What is being asked >> Please print the entries below exactly, from the line with "s.wordFalls.roster = s.roster" through the line with "s.pullWord.pins.supply = s.pins.supply", including both of those lines and leaving out all others.
Given entries Start Marker
-- ==== Sys2Proof/Laws/Blocks.lean ====
section
/-! SUPPORT. What each operation of the blocks leaves alone, one lemma for an operation: a proof about a command
rewrites with these and does not unfold the operation. -/

namespace Sys2Proof.Machine

open Sys2Proof

/-- What the raising of a phase point keeps: time runs on, and nothing else happens. -/
@[simp] theorem raise_keeps (p : PhasePoint) (s : State) :
    (s.raise p).pins = s.pins ∧ (s.raise p).roster = s.roster ∧ (s.raise p).solver = s.solver ∧
    (s.raise p).temp = s.temp ∧ (s.raise p).port = s.port ∧ (s.raise p).freeCount = s.freeCount ∧
    (s.raise p).pending = s.pending ∧ (s.raise p).ts.base = s.ts.base ∧ (s.raise p).ts.len = s.ts.len ∧
    (s.raise p).ts.epoch = s.ts.epoch ∧ (s.raise p).ts.f = s.ts.f ∧ (s.raise p).ts.c = s.ts.c ∧
    (s.raise p).ts.pendF = s.ts.pendF ∧ (s.raise p).ts.pendC = s.ts.pendC ∧ (s.raise p).ts.carry = s.ts.carry ∧
    (s.raise p).ts.pendStep = s.ts.pendStep ∧ (s.raise p).ts.pendAdopt = s.ts.pendAdopt ∧
    (s.raise p).ts.replay = s.ts.replay ∧ (s.raise p).ts.stepBegan = s.ts.stepBegan ∧
    (s.raise p).ts.groupA = s.ts.groupA ∧ (s.raise p).ts.groupB = s.ts.groupB ∧
    (s.raise p).mem.nodeId = s.mem.nodeId ∧ (s.raise p).mem.state = s.mem.state ∧
    (s.raise p).mem.reasonCommand = s.mem.reasonCommand ∧ (s.raise p).mem.reasonSupply = s.mem.reasonSupply ∧
    (s.raise p).mem.quietCount = s.mem.quietCount ∧ (s.raise p).mem.heard = s.mem.heard ∧
    (s.raise p).mem.frameRecord = s.mem.frameRecord ∧ (s.raise p).mem.closedRecord = s.mem.closedRecord ∧
    (s.raise p).mem.trainStart = s.mem.trainStart ∧ (s.raise p).mem.history = s.mem.history ∧
    (s.raise p).mem.newest = s.mem.newest ∧ (s.raise p).mem.aligningCount = s.mem.aligningCount ∧
    (s.raise p).mem.emptyCount = s.mem.emptyCount ∧ (s.raise p).mem.joinSenders = s.mem.joinSenders ∧
    (s.raise p).mem.joinHeard = s.mem.joinHeard ∧ (s.raise p).mem.joinCounter = s.mem.joinCounter ∧
    (s.raise p).mem.joinQuiet = s.mem.joinQuiet ∧ (s.raise p).mem.evidenceThis = s.mem.evidenceThis ∧
    (s.raise p).mem.evidenceLast = s.mem.evidenceLast ∧
    (s.raise p).mem.adoptionOutstanding = s.mem.adoptionOutstanding ∧
    (s.raise p).mem.supplyIsLow = s.mem.supplyIsLow ∧ (s.raise p).mark.capture = s.mark.capture ∧
    (s.raise p).mark.early = s.mark.early ∧ (s.raise p).mark.earlyOwn = s.mark.earlyOwn ∧
    (s.raise p).mark.echo = s.mark.echo ∧ (s.raise p).mark.evidence = s.mark.evidence ∧
    (s.raise p).mark.strayCount = s.mark.strayCount ∧ (s.raise p).mark.contestedCount = s.mark.contestedCount ∧
    (s.raise p).mark.strayEpoch = s.mark.strayEpoch ∧ (s.raise p).mark.fault = s.mark.fault ∧
    (s.raise p).frame.windowOpen = s.frame.windowOpen ∧ (s.raise p).frame.talk = s.frame.talk ∧
    (s.raise p).frame.leave = s.frame.leave ∧ (s.raise p).frame.inFlight = s.frame.inFlight ∧
    (s.raise p).frame.tx = s.frame.tx ∧ (s.raise p).frame.txBits = s.frame.txBits ∧
    (s.raise p).frame.txPos = s.frame.txPos ∧ (s.raise p).frame.txRead = s.frame.txRead ∧
    (s.raise p).frame.txDriving = s.frame.txDriving ∧ (s.raise p).frame.rx = s.frame.rx ∧
    (s.raise p).frame.rxBits = s.frame.rxBits ∧ (s.raise p).frame.rxRun = s.frame.rxRun ∧
    (s.raise p).frame.receipt = s.frame.receipt ∧ (s.raise p).frame.collision = s.frame.collision ∧
    (s.raise p).frame.returnedTalk = s.frame.returnedTalk ∧
    (s.raise p).frame.returnedLeave = s.frame.returnedLeave ∧ (s.raise p).frame.leaveVoid = s.frame.leaveVoid ∧
    (s.raise p).frame.crcErrors = s.frame.crcErrors ∧ (s.raise p).frame.formatErrors = s.frame.formatErrors ∧
    (s.raise p).frame.truncatedErrors = s.frame.truncatedErrors ∧
    (s.raise p).frame.epochErrors = s.frame.epochErrors ∧ (s.raise p).frame.unsent = s.frame.unsent ∧
    (s.raise p).frame.errorEpoch = s.frame.errorEpoch ∧ (s.raise p).frame.fault = s.frame.fault ∧
    (s.raise p).ref.state = s.ref.state ∧ (s.raise p).ref.probCount = s.ref.probCount ∧
    (s.raise p).ref.missCount = s.ref.missCount ∧ (s.raise p).ref.outliers = s.ref.outliers ∧
    (s.raise p).ref.ring = s.ref.ring ∧ (s.raise p).ref.tally = s.ref.tally ∧
    (s.raise p).ref.interval = s.ref.interval ∧ (s.raise p).ref.record = s.ref.record ∧
    (s.raise p).gen.timeValid = s.gen.timeValid ∧ (s.raise p).gen.inForce = s.gen.inForce ∧
    (s.raise p).gen.filtered = s.gen.filtered := by
  and_intros <;> rfl

/-- A raised point stands among those raised. -/
@[simp] theorem raise_raised (p : PhasePoint) (s : State) : (s.raise p).ts.raised = p :: s.ts.raised := rfl

/-- What `wordFalls` keeps. -/
@[simp] theorem wordFalls_keeps (s : State) :
    s.wordFalls.ts = s.ts ∧ s.wordFalls.ref = s.ref ∧ s.wordFalls.mark = s.mark ∧ s.wordFalls.mem = s.mem ∧
    s.wordFalls.roster = s.roster ∧ s.wordFalls.solver = s.solver ∧ s.wordFalls.temp = s.temp ∧
    s.wordFalls.gen = s.gen ∧ s.wordFalls.port = s.port ∧ s.wordFalls.freeCount = s.freeCount ∧
    s.wordFalls.pending = s.pending ∧ s.wordFalls.pins.oscRunning = s.pins.oscRunning ∧
    s.wordFalls.pins.resetHeld = s.pins.resetHeld ∧ s.wordFalls.pins.refin = s.pins.refin ∧
    s.wordFalls.pins.refvalid = s.pins.refvalid ∧ s.wordFalls.pins.refinPin = s.pins.refinPin ∧
    s.wordFalls.pins.refvalidPin = s.pins.refvalidPin ∧ s.wordFalls.pins.inhibitPin = s.pins.inhibitPin ∧
    s.wordFalls.pins.mark = s.pins.mark ∧
    s.wordFalls.pins.supply = s.pins.supply ∧ s.wordFalls.pins.inhibit = s.pins.inhibit ∧
    s.wordFalls.frame.talk = s.frame.talk ∧ s.wordFalls.frame.leave = s.frame.leave ∧
    s.wordFalls.frame.windowOpen = s.frame.windowOpen ∧ s.wordFalls.frame.tx = s.frame.tx ∧
    s.wordFalls.frame.txAge = s.frame.txAge ∧ s.wordFalls.frame.inFlight = s.frame.inFlight ∧
    s.wordFalls.frame.receipt = s.frame.receipt ∧ s.wordFalls.frame.fault = s.frame.fault := by
  and_intros <;> (simp only [State.wordFalls, FrameUnit.takeFall]; (repeat' split) <;> rfl)

/-- What `pullWord` keeps. -/
@[simp] theorem pullWord_keeps (s : State) :
    s.pullWord.ts = s.ts ∧ s.pullWord.ref = s.ref ∧ s.pullWord.mark = s.mark ∧ s.pullWord.mem = s.mem ∧
    s.pullWord.roster = s.roster ∧ s.pullWord.solver = s.solver ∧ s.pullWord.temp = s.temp ∧
    s.pullWord.gen = s.gen ∧ s.pullWord.port = s.port ∧ s.pullWord.freeCount = s.freeCount ∧
    s.pullWord.pending = s.pending ∧ s.pullWord.pins.oscRunning = s.pins.oscRunning ∧
    s.pullWord.pins.resetHeld = s.pins.resetHeld ∧ s.pullWord.pins.refin = s.pins.refin ∧
    s.pullWord.pins.refvalid = s.pins.refvalid ∧ s.pullWord.pins.refinPin = s.pins.refinPin ∧
    s.pullWord.pins.refvalidPin = s.pins.refvalidPin ∧ s.pullWord.pins.inhibitPin = s.pins.inhibitPin ∧
    s.pullWord.pins.mark = s.pins.mark ∧
    s.pullWord.pins.supply = s.pins.supply ∧ s.pullWord.pins.inhibit = s.pins.inhibit ∧
    s.pullWord.frame.talk = s.frame.talk ∧ s.pullWord.frame.leave = s.frame.leave ∧
    s.pullWord.frame.windowOpen = s.frame.windowOpen ∧ s.pullWord.frame.tx = s.frame.tx ∧
    s.pullWord.frame.txAge = s.frame.txAge ∧ s.pullWord.frame.inFlight = s.frame.inFlight ∧
    s.pullWord.frame.receipt = s.frame.receipt ∧ s.pullWord.frame.fault = s.frame.fault := by
  and_intros <;> (unfold State.pullWord; dsimp only; split <;> simp)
Given entries End Marker
Task solution >>
    s.wordFalls.roster = s.roster ∧ s.wordFalls.solver = s.solver ∧ s.wordFalls.temp = s.temp ∧
    s.wordFalls.gen = s.gen ∧ s.wordFalls.port = s.port ∧ s.wordFalls.freeCount = s.freeCount ∧
    s.wordFalls.pending = s.pending ∧ s.wordFalls.pins.oscRunning = s.pins.oscRunning ∧
    s.wordFalls.pins.resetHeld = s.pins.resetHeld ∧ s.wordFalls.pins.refin = s.pins.refin ∧
    s.wordFalls.pins.refvalid = s.pins.refvalid ∧ s.wordFalls.pins.refinPin = s.pins.refinPin ∧
    s.wordFalls.pins.refvalidPin = s.pins.refvalidPin ∧ s.wordFalls.pins.inhibitPin = s.pins.inhibitPin ∧
    s.wordFalls.pins.mark = s.pins.mark ∧
    s.wordFalls.pins.supply = s.pins.supply ∧ s.wordFalls.pins.inhibit = s.pins.inhibit ∧
    s.wordFalls.frame.talk = s.frame.talk ∧ s.wordFalls.frame.leave = s.frame.leave ∧
    s.wordFalls.frame.windowOpen = s.frame.windowOpen ∧ s.wordFalls.frame.tx = s.frame.tx ∧
    s.wordFalls.frame.txAge = s.frame.txAge ∧ s.wordFalls.frame.inFlight = s.frame.inFlight ∧
    s.wordFalls.frame.receipt = s.frame.receipt ∧ s.wordFalls.frame.fault = s.frame.fault := by
  and_intros <;> (simp only [State.wordFalls, FrameUnit.takeFall]; (repeat' split) <;> rfl)

/-- What `pullWord` keeps. -/
@[simp] theorem pullWord_keeps (s : State) :
    s.pullWord.ts = s.ts ∧ s.pullWord.ref = s.ref ∧ s.pullWord.mark = s.mark ∧ s.pullWord.mem = s.mem ∧
    s.pullWord.roster = s.roster ∧ s.pullWord.solver = s.solver ∧ s.pullWord.temp = s.temp ∧
    s.pullWord.gen = s.gen ∧ s.pullWord.port = s.port ∧ s.pullWord.freeCount = s.freeCount ∧
    s.pullWord.pending = s.pending ∧ s.pullWord.pins.oscRunning = s.pins.oscRunning ∧
    s.pullWord.pins.resetHeld = s.pins.resetHeld ∧ s.pullWord.pins.refin = s.pins.refin ∧
    s.pullWord.pins.refvalid = s.pins.refvalid ∧ s.pullWord.pins.refinPin = s.pins.refinPin ∧
    s.pullWord.pins.refvalidPin = s.pins.refvalidPin ∧ s.pullWord.pins.inhibitPin = s.pins.inhibitPin ∧
    s.pullWord.pins.mark = s.pins.mark ∧
    s.pullWord.pins.supply = s.pins.supply ∧ s.pullWord.pins.inhibit = s.pins.inhibit ∧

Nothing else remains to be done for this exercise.